Here and there, swarms of larvae-the form mortal souls took in the Blood Rift-squirmed along the broken landscape or wriggled up Calaas's sides. The larvae looked like pale, bloated worms as long as Inthracis's arm. Heads jutted from the slime-covered, wormlike bodies, the only remnant of the dead soul's mortal form. The faces wore expressions of agony that Inthracis found pleasing.
Despite the ash storm and roiling landscape, squads of towering, insectoid mezzoloths and several powerfully muscled, scaled, and winged nycaloths-all of them in service to one or another of the ultroloths-prowled the rockscape with long, magical pikes. With the pikes they impaled one larva after another, collecting souls the way a spear fisherman hunted fish on the
Prime. The stuck larvae squirmed feebly on the shafts, overwrought with pain and despair.
To judge from the heads on some of the nearby larvae, most of the souls appeared to be those of humans, but races of all kinds found their way to the Blood Rift, all of them damned to serve in the furnaces of the plane. Some of the souls would be transformed into lesser yugoloths to fill out Inthracis's or another ultroloth's forces. Others would be used as trade goods, food, or magical fuel for experiments.
Inthracis looked away from the soul harvest and gazed down and to his left. There, barely visible through the haze of ash and heat, built into a plateau in Calaas's side not unlike that upon which Corpsehaven sat, Inthracis could just espy the pennons of skin that flew at the top of the Obsidian Tower, the keep of Bubonis. The ultroloth immediately below Inthracis in the Blood
Rift's hierarchy, Bubonis coveted Inthracis's position as much as Inthracis coveted Kexxon's.
Bubonis too would be scheming; he too would be planning how to use the chaos to further his ascent up Calaas's side.
All of the Blood Rift's elite ultroloths laired on Calaas. The relative height of an ultroloth's fortress along Calaas's side indicated the owner's status within the Blood Rift's hierarchy.
Kexxon the Oinoloth's fortress, the Steel Keep, sat highest of all, perched among the red and black clouds at the very edge of Calaas's caldera. Corpsehaven sat only twenty or so leagues below the Steel Keep and only two or three leagues above the Obsidian Tower of Bubonis.
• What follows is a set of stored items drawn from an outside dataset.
-- ==== Sys2Proof/Syntax.lean ====
section
/-! DEFINITION. The six commands of TIRX (spec/opcode_table.json; spec/30_encoding.md R56 to R65), and the
vocabulary of the host that issues them (spec/49_host_contract.md). -/

namespace Sys2Proof

/-- One constructor per row of the opcode table. Every operand has exactly the width of its field and is an
unsigned number (R69). -/
inductive Instr where
  /-- `SETSTATE` (R57, R80). -/
  | setstate (temp : BitVec 5) (mode : BitVec 3) (fan : BitVec 3) (ton : BitVec 6) (toff : BitVec 6)
  /-- `ENCODE` (R58, R81). -/
  | encode
  /-- `ENCODE_SPECIAL` (R59, R82). -/
  | encodeSpecial (sc : BitVec 3)
  /-- `LOADSYM` (R64, R83). -/
  | loadsym (h : BitVec 1) (data : BitVec 24)
  /-- `TRANSMIT` (R65, R110). -/
  | transmit (r : BitVec 1) (len : BitVec 6)
  /-- `TRANSMIT_NH` (R65, R111). -/
  | transmitNh (len : BitVec 6)
deriving DecidableEq, Repr

/-- Why the decoder gives a word no command (R68, R171): the two reasons that need no operand. -/
inductive DecodeError where
  /-- `RESERVED_OPCODE`: `CMD[31:28]` is 0x0 or 0x7..0xF. -/
  | reservedOpcode
  /-- `RESERVED_BITS`: a must-be-0 bit of the format is 1. -/
  | reservedBits
deriving DecidableEq, Repr

/-- The special commands in the order of R67; the number of each is its `SC`. -/
inductive SpecialCmd where
  | powerOff | swing | airDirection | cleanAir | ledDisplay | turbo
deriving DecidableEq, Repr

/-- The operating modes, in the order of R61. -/
inductive Mode where
  | auto | cool | dry | heat | fan
deriving DecidableEq, Repr

/-- The fan speeds, in the order of R62 (`DEFAULT` is `dflt`). -/
inductive FanSpeed where
  | none | dflt | low | medium | high
deriving DecidableEq, Repr

/-- The operations of the host's Controller (R142 to R157). An argument is any number, in the encodings of R60 to R63,
and is corrected where it is out of range (R142, R145). -/
inductive HostOp where
  /-- Construction with initial values (R159, R193). -/
  | construct (temp mode fan ton toff : Int) (powered : Bool) (pin : Nat)
  | setTemperature (t : Int)
  | setMode (m : Int)
  | setFan (f : Int)
  | setTimerOn (i : Int)
  | setTimerOff (i : Int)
  | powerOn | powerOff | powerToggle
  | tempUp | tempDown | modeCycle | fanCycle | timerOnStep | timerOffStep
  | swing | airDirection | cleanAir | ledDisplay | turbo
deriving DecidableEq, Repr

end Sys2Proof
end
Inthracis knew that the day would come when he would face a challenge from Bubonis, when he would himself challenge Kexxon. For the hundredth time in the past twelve hours, he wondered if the time had come. The thought of throwing Kexxon's corpse down the Infinite Deep amused him. The Infinite Deep descended to the center of creation, and its rocky sides were so sheer, so unbroken by any shelf or ledge of significance, that when things fell there, they fell forever.
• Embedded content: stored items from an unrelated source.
-- ==== Sys2Proof/Tests/Slice0.lean ====
section
/-! SUPPORT. Tests. Expected values are those of spec/95_test_vectors.md, which uses the invented configuration
`EXC` of its section 1 (not the protocol's), or are worked by hand from the rule named. -/

namespace Sys2Proof.Tests

open Sys2Proof.Machine

/-! ### The test configuration `EXC` (95_test_vectors.md section 1) -/

def excRaw : Cfg where
  hdr := 0xC3
  tempCode := #v[0, 1, 2, 3, 4, 5, 6, 7, 8, 9, 10, 11, 12, 13]
  noTempCode := 0xE
  modeCode := #v[2, 0, 1, 3, 1]
  fanCode := #v[0, 5, 4, 2, 1]
  tw := 6
  toffCode := Vector.ofFn fun i => i.val
  tonCode := Vector.ofFn fun i => if i.val = 0 then 0 else i.val + 20
  noTon := 0x3F
  tShift := 2
  mShift := 0
  fShift := 6
  offShift := 10
  onShift := 10
  tmask := 0x00FE00
  tflagPos := 15
  tonActive := 0x000200
  special := #v[0xC3F00F, 0xC3E01E, 0xC3D02D, 0xC3C03C, 0xC3B04B, 0xC3A05A]
  tempFallback := 0xF
  modeFallback := 2
  fanFallback := 5
  toffFallback := 0
  tonFallback := 0
  carrierHighNs := 8770
  carrierLowNs := 17546
  hdrMarkCyc := 170
  hdrSpaceNs := 4400000
  bitMarkCyc := 21
  oneSpaceNs := 1600000
  zeroSpaceNs := 550000
  stopMarkCyc := 21
  trailerSpaceNs := 5000000
  gapNs := 1000000

/-- `EXC` passes every check (section 1). -/
theorem test_exc_passes : failedCheck excRaw = none := by decide

def exc : WfCfg := ⟨excRaw, test_exc_passes⟩

/-- The machine at reset with `EXC`. -/
def start : State := State.resetWith exc

/-- A state after a step that answers a next state. -/
def nextOr (s : State) : Outcome → State
  | .next t => t
  | _ => s

/-- The state after a command has run on a state. -/
def run1 (i : Instr) (s : State) : State := nextOr s (exec i s)

/-- The machine with a list of inputs. -/
def feed (as : List HostAct) (s : State) : State := setInputs as s

/-- `STATE` set to a tuple of section 3. -/
def withTuple (temp : BitVec 5) (mode fan : BitVec 3) (ton toff : BitVec 6) : State :=
  writeState ⟨temp, mode, fan, ton, toff⟩ start

/-- The words `ENCODE` leaves, as numbers. -/
def words (s : State) : Reg Word24 × Reg Word24 := (s.nword, s.iword)

/-! ### The checks of R66 refuse a configuration that fails them -/

theorem test_chk_widths : failedCheck { excRaw with hdr := 256 } = some .widths := by decide
theorem test_chk_tw : failedCheck { excRaw with tw := 17 } = some .tw := by decide
theorem test_chk_below_hdr : failedCheck { excRaw with offShift := 11 } = some .belowHdr := by decide
theorem test_chk_disjoint : failedCheck { excRaw with mShift := 1 } = some .disjoint := by decide
theorem test_chk_on_span : failedCheck { excRaw with onShift := 19 } = some .onSpan := by decide
theorem test_chk_flag_in_mask : failedCheck { excRaw with tflagPos := 8 } = some .flagInMask := by decide
theorem test_chk_spaces : failedCheck { excRaw with zeroSpaceNs := 1600000 } = some .spaces := by decide
theorem test_chk_marks : failedCheck { excRaw with bitMarkCyc := 0 } = some .marks := by decide

/-! ### WellFormed refuses an ill-formed command, for each of its checks (R65, R67) -/

theorem test_wf_special_6 : wellFormed (.encodeSpecial 6) = false := by decide
theorem test_wf_special_5 : wellFormed (.encodeSpecial 5) = true := by decide
theorem test_wf_transmit_49 : wellFormed (.transmit 0 49) = false := by decide
theorem test_wf_transmit_nh_49 : wellFormed (.transmitNh 49) = false := by decide
theorem test_wf_transmit_48 : wellFormed (.transmit 1 48) = true := by decide

/-! ### Words written out bit by bit from the formats (R57 to R65) decode to their commands -/

/-- `setstate temp=22, mode=HEAT, fan=DEFAULT, ton=3, toff=35` (W3): opcode, zeros, TOFF, TON, FAN, MODE, TEMP. -/
theorem test_decode_setstate :
    decode 0b0001_00000_100011_000011_001_011_10110#32 = .ok (.setstate 22 3 1 3 35) := by decide
theorem test_decode_encode : decode 0b0010_0000000000000000000000000000#32 = .ok .encode := by decide
/-- `encspec TURBO` (X5). -/
theorem test_decode_special : decode 0b0011_0000000000000000000000000_101#32 = .ok (.encodeSpecial 5) := by decide
/-- `loadsym 1, 0xF00F0F` (L2). -/
theorem test_decode_loadsym :
    decode 0b0100_000_1_111100000000111100001111#32 = .ok (.loadsym 1 0xF00F0F) := by decide
/-- `tx 48, 1` (T2). -/
theorem test_decode_transmit : decode 0b0101_000000000000000000000_1_110000#32 = .ok (.transmit 1 48) := by decide
/-- `txnh 1` (N2). -/
theorem test_decode_transmit_nh : decode 0b0110_0000000000000000000000_000001#32 = .ok (.transmitNh 1) := by decide

/-- The refusals of 95_test_vectors.md: opcode first, then the must-be-0 bits (W6, W7, X8, X9, L4, F3, F4, F5). -/
theorem test_decode_reserved_opcode :
    [0x00000000#32, 0x70000000#32, 0x7FFFFFFF#32, 0xF0000030#32].map decode =
      List.replicate 4 (.error .reservedOpcode) := by decide
theorem test_decode_reserved_bits :
    [0x10800114#32, 0x18000000#32, 0x20000001#32, 0x30000008#32, 0x30800007#32, 0x42000000#32, 0x50000080#32,
      0x500000B1#32, 0x60000040#32].map decode = List.replicate 9 (.error .reservedBits) := by decide

theorem test_encode_words :
    [Instr.setstate 24 1 4 0 0, .encode, .encodeSpecial 4, .loadsym 0 0xC33C01, .transmit 1 48, .transmitNh 48].map
        encode = [0x10000438#32, 0x20000000#32, 0x30000004#32, 0x40C33C01#32, 0x50000070#32, 0x60000030#32] := by
  decide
Without warning, darkness descended on the library, darkness so intense that even Inthracis's eyes could not penetrate it, though he could see in virtually all spectra. Sound quieted; the wind seemed to offer its wail as though from a great distance. Inthracis could hear the walls squirming in the darkness. His hearts beat faster.
He was under attack, he realized. But who would dare? Bubonis?
The words to a series of defensive spells rose to the front of Inthracis's mind and he whispered the syllables in rapid succession, all while weaving his fingers through the air in a series of intricate gestures. In the span of three breaths, he was warded with spells that would protect him against mental, magical, and physical attacks.
He slid from his cloak a metal wand that fired a stream of acid upon command. Then he levitated toward the high ceiling and listened.
The walls of Corpsehaven rustled with a wet susurration. Decayed hands reached down from the ceiling to paw his robes, as though seeking reassurance. Their touch gave him a momentary start. He heard nothing save his own soft breathing.